[Data excerpts]
----------
/-- Frame for the worker cores and barriers. -/
theorem keeps_core {w : List Comp} (x) (hw : Comp.core ∉ w) : Keeps w fun t => t.core = x where
  outs := fun _ _ _ h => h
  draw := fun _ _ h => h
  reg := fun _ _ _ _ h => h
  regDrop := fun _ _ _ h => h
  regReset := fun _ _ _ h => h
  byte := fun _ _ _ _ h => h
  memDrop := fun _ _ _ h => h
  core := fun c => absurd c hw
  eng := fun _ _ _ h => h
  smp := fun _ _ _ h => h
  upd := fun _ _ _ h => h
  swm := fun _ _ _ h => h
  cap := fun _ _ _ h => h
  lp := fun _ _ _ h => h
  log := fun _ _ _ h => h
  fab := fun _ _ _ h => h
  opt := fun _ _ _ h => h
  host := fun _ _ _ h => h
  wort := fun _ _ _ h => h
  boot := fun _ _ _ h => h
  saf := fun _ _ _ h => h
  pwr := fun _ _ _ h => h
  tap := fun _ _ _ h => h
  tim := fun _ _ _ _ h => h

/-- Frame for the engines. -/
theorem keeps_eng {w : List Comp} (x) (hw : Comp.eng ∉ w) : Keeps w fun t => t.eng = x where
  outs := fun _ _ _ h => h
  draw := fun _ _ h => h
  reg := fun _ _ _ _ h => h
  regDrop := fun _ _ _ h => h
  regReset := fun _ _ _ h => h
  byte := fun _ _ _ _ h => h
  memDrop := fun _ _ _ h => h
  core := fun _ _ _ h => h
  eng := fun c => absurd c hw
  smp := fun _ _ _ h => h
  upd := fun _ _ _ h => h
  swm := fun _ _ _ h => h
  cap := fun _ _ _ h => h
  lp := fun _ _ _ h => h
  log := fun _ _ _ h => h
  fab := fun _ _ _ h => h
  opt := fun _ _ _ h => h
  host := fun _ _ _ h => h
  wort := fun _ _ _ h => h
  boot := fun _ _ _ h => h
  saf := fun _ _ _ h => h
  pwr := fun _ _ _ h => h
  tap := fun _ _ _ h => h
  tim := fun _ _ _ _ h => h

/-- Frame for the sampler. -/
theorem keeps_smp {w : List Comp} (x) (hw : Comp.smp ∉ w) : Keeps w fun t => t.smp = x where
  outs := fun _ _ _ h => h
  draw := fun _ _ h => h
  reg := fun _ _ _ _ h => h
  regDrop := fun _ _ _ h => h
  regReset := fun _ _ _ h => h
  byte := fun _ _ _ _ h => h
  memDrop := fun _ _ _ h => h
  core := fun _ _ _ h => h
  eng := fun _ _ _ h => h
  smp := fun c => absurd c hw
  upd := fun _ _ _ h => h
  swm := fun _ _ _ h => h
  cap := fun _ _ _ h => h
  lp := fun _ _ _ h => h
  log := fun _ _ _ h => h
  fab := fun _ _ _ h => h
  opt := fun _ _ _ h => h
  host := fun _ _ _ h => h
  wort := fun _ _ _ h => h
  boot := fun _ _ _ h => h
  saf := fun _ _ _ h => h
  pwr := fun _ _ _ h => h
  tap := fun _ _ _ h => h
  tim := fun _ _ _ _ h => h

/-- Frame for the update units. -/
theorem keeps_upd {w : List Comp} (x) (hw : Comp.upd ∉ w) : Keeps w fun t => t.upd = x where
  outs := fun _ _ _ h => h
  draw := fun _ _ h => h
  reg := fun _ _ _ _ h => h
  regDrop := fun _ _ _ h => h
  regReset := fun _ _ _ h => h
  byte := fun _ _ _ _ h => h
  memDrop := fun _ _ _ h => h
  core := fun _ _ _ h => h
  eng := fun _ _ _ h => h
  smp := fun _ _ _ h => h
  upd := fun c => absurd c hw
  swm := fun _ _ _ h => h
  cap := fun _ _ _ h => h
  lp := fun _ _ _ h => h
  log := fun _ _ _ h => h
  fab := fun _ _ _ h => h
  opt := fun _ _ _ h => h
  host := fun _ _ _ h => h
  wort := fun _ _ _ h => h
  boot := fun _ _ _ h => h
  saf := fun _ _ _ h => h
  pwr := fun _ _ _ h => h
  tap := fun _ _ _ h => h
  tim := fun _ _ _ _ h => h

/-- Frame for the swarm engine. -/
theorem keeps_swm {w : List Comp} (x) (hw : Comp.swm ∉ w) : Keeps w fun t => t.swm = x where
  outs := fun _ _ _ h => h
  draw := fun _ _ h => h
  reg := fun _ _ _ _ h => h
  regDrop := fun _ _ _ h => h
  regReset := fun _ _ _ h => h
  byte := fun _ _ _ _ h => h
  memDrop := fun _ _ _ h => h
  core := fun _ _ _ h => h
  eng := fun _ _ _ h => h
  smp := fun _ _ _ h => h
  upd := fun _ _ _ h => h
  swm := fun c => absurd c hw
  cap := fun _ _ _ h => h
  lp := fun _ _ _ h => h
  log := fun _ _ _ h => h
  fab := fun _ _ _ h => h
  opt := fun _ _ _ h => h
  host := fun _ _ _ h => h
  wort := fun _ _ _ h => h
  boot := fun _ _ _ h => h
  saf := fun _ _ _ h => h
  pwr := fun _ _ _ h => h
  tap := fun _ _ _ h => h
  tim := fun _ _ _ _ h => h

/-- Frame for the caps. -/
theorem keeps_cap {w : List Comp} (x) (hw : Comp.cap ∉ w) : Keeps w fun t => t.cap = x where
  outs := fun _ _ _ h => h
  draw := fun _ _ h => h
  reg := fun _ _ _ _ h => h
  regDrop := fun _ _ _ h => h
  regReset := fun _ _ _ h => h
  byte := fun _ _ _ _ h => h
  memDrop := fun _ _ _ h => h
  core := fun _ _ _ h => h
  eng := fun _ _ _ h => h
  smp := fun _ _ _ h => h
  upd := fun _ _ _ h => h
  swm := fun _ _ _ h => h
  cap := fun c => absurd c hw
  lp := fun _ _ _ h => h
  log := fun _ _ _ h => h
  fab := fun _ _ _ h => h
  opt := fun _ _ _ h => h
  host := fun _ _ _ h => h
  wort := fun _ _ _ h => h
  boot := fun _ _ _ h => h
  saf := fun _ _ _ h => h
  pwr := fun _ _ _ h => h
  tap := fun _ _ _ h => h
  tim := fun _ _ _ _ h => h

/-- Frame for the LPDDR5X controllers. -/
theorem keeps_lp {w : List Comp} (x) (hw : Comp.lp ∉ w) : Keeps w fun t => t.lp = x where
  outs := fun _ _ _ h => h
  draw := fun _ _ h => h
  reg := fun _ _ _ _ h => h
  regDrop := fun _ _ _ h => h
  regReset := fun _ _ _ h => h
  byte := fun _ _ _ _ h => h
  memDrop := fun _ _ _ h => h
  core := fun _ _ _ h => h
  eng := fun _ _ _ h => h
  smp := fun _ _ _ h => h
  upd := fun _ _ _ h => h
  swm := fun _ _ _ h => h
  cap := fun _ _ _ h => h
  lp := fun c => absurd c hw
  log := fun _ _ _ h => h
  fab := fun _ _ _ h => h
  opt := fun _ _ _ h => h
  host := fun _ _ _ h => h
  wort := fun _ _ _ h => h
  boot := fun _ _ _ h => h
  saf := fun _ _ _ h => h
  pwr := fun _ _ _ h => h
  tap := fun _ _ _ h => h
  tim := fun _ _ _ _ h => h

/-- Frame for the event log. -/
theorem keeps_log {w : List Comp} (x) (hw : Comp.log ∉ w) : Keeps w fun t => t.log = x where
  outs := fun _ _ _ h => h
  draw := fun _ _ h => h
  reg := fun _ _ _ _ h => h
  regDrop := fun _ _ _ h => h
  regReset := fun _ _ _ h => h
  byte := fun _ _ _ _ h => h
  memDrop := fun _ _ _ h => h
  core := fun _ _ _ h => h
  eng := fun _ _ _ h => h
  smp := fun _ _ _ h => h
  upd := fun _ _ _ h => h
  swm := fun _ _ _ h => h
  cap := fun _ _ _ h => h
  lp := fun _ _ _ h => h
  log := fun c => absurd c hw
  fab := fun _ _ _ h => h
  opt := fun _ _ _ h => h
  host := fun _ _ _ h => h
  wort := fun _ _ _ h => h
  boot := fun _ _ _ h => h
  saf := fun _ _ _ h => h
  pwr := fun _ _ _ h => h
  tap := fun _ _ _ h => h
  tim := fun _ _ _ _ h => h

/-- Frame for the links, transfers and route banks. -/
theorem keeps_fab {w : List Comp} (x) (hw : Comp.fab ∉ w) : Keeps w fun t => t.fab = x where
  outs := fun _ _ _ h => h
  draw := fun _ _ h => h
  reg := fun _ _ _ _ h => h
  regDrop := fun _ _ _ h => h
  regReset := fun _ _ _ h => h
  byte := fun _ _ _ _ h => h
  memDrop := fun _ _ _ h => h
  core := fun _ _ _ h => h
  eng := fun _ _ _ h => h
  smp := fun _ _ _ h => h
  upd := fun _ _ _ h => h
  swm := fun _ _ _ h => h
  cap := fun _ _ _ h => h
  lp := fun _ _ _ h => h
  log := fun _ _ _ h => h
  fab := fun c => absurd c hw
  opt := fun _ _ _ h => h
  host := fun _ _ _ h => h
  wort := fun _ _ _ h => h
  boot := fun _ _ _ h => h
  saf := fun _ _ _ h => h
  pwr := fun _ _ _ h => h
  tap := fun _ _ _ h => h
  tim := fun _ _ _ _ h => h

/-- Frame for the optics. -/
theorem keeps_opt {w : List Comp} (x) (hw : Comp.opt ∉ w) : Keeps w fun t => t.opt = x where
  outs := fun _ _ _ h => h
  draw := fun _ _ h => h
  reg := fun _ _ _ _ h => h
  regDrop := fun _ _ _ h => h
  regReset := fun _ _ _ h => h
  byte := fun _ _ _ _ h => h
  memDrop := fun _ _ _ h => h
  core := fun _ _ _ h => h
  eng := fun _ _ _ h => h
  smp := fun _ _ _ h => h
  upd := fun _ _ _ h => h
  swm := fun _ _ _ h => h
  cap := fun _ _ _ h => h
  lp := fun _ _ _ h => h
  log := fun _ _ _ h => h
  fab := fun _ _ _ h => h
  opt := fun c => absurd c hw
  host := fun _ _ _ h => h
  wort := fun _ _ _ h => h
  boot := fun _ _ _ h => h
  saf := fun _ _ _ h => h
  pwr := fun _ _ _ h => h
  tap := fun _ _ _ h => h
  tim := fun _ _ _ _ h => h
----------
-- Assigned task --
Filter the entries above down to the lines that hold the word "absurd", and copy those lines.

-- Answer to this task --
  core := fun c => absurd c hw
  eng := fun c => absurd c hw
  smp := fun c => absurd c hw
  upd := fun c => absurd c hw
  swm := fun c => absurd c hw
  cap := fun c => absurd c hw
  lp := fun c => absurd c hw
  log := fun c => absurd c hw
  fab := fun c => absurd c hw
  opt := fun c => absurd c hw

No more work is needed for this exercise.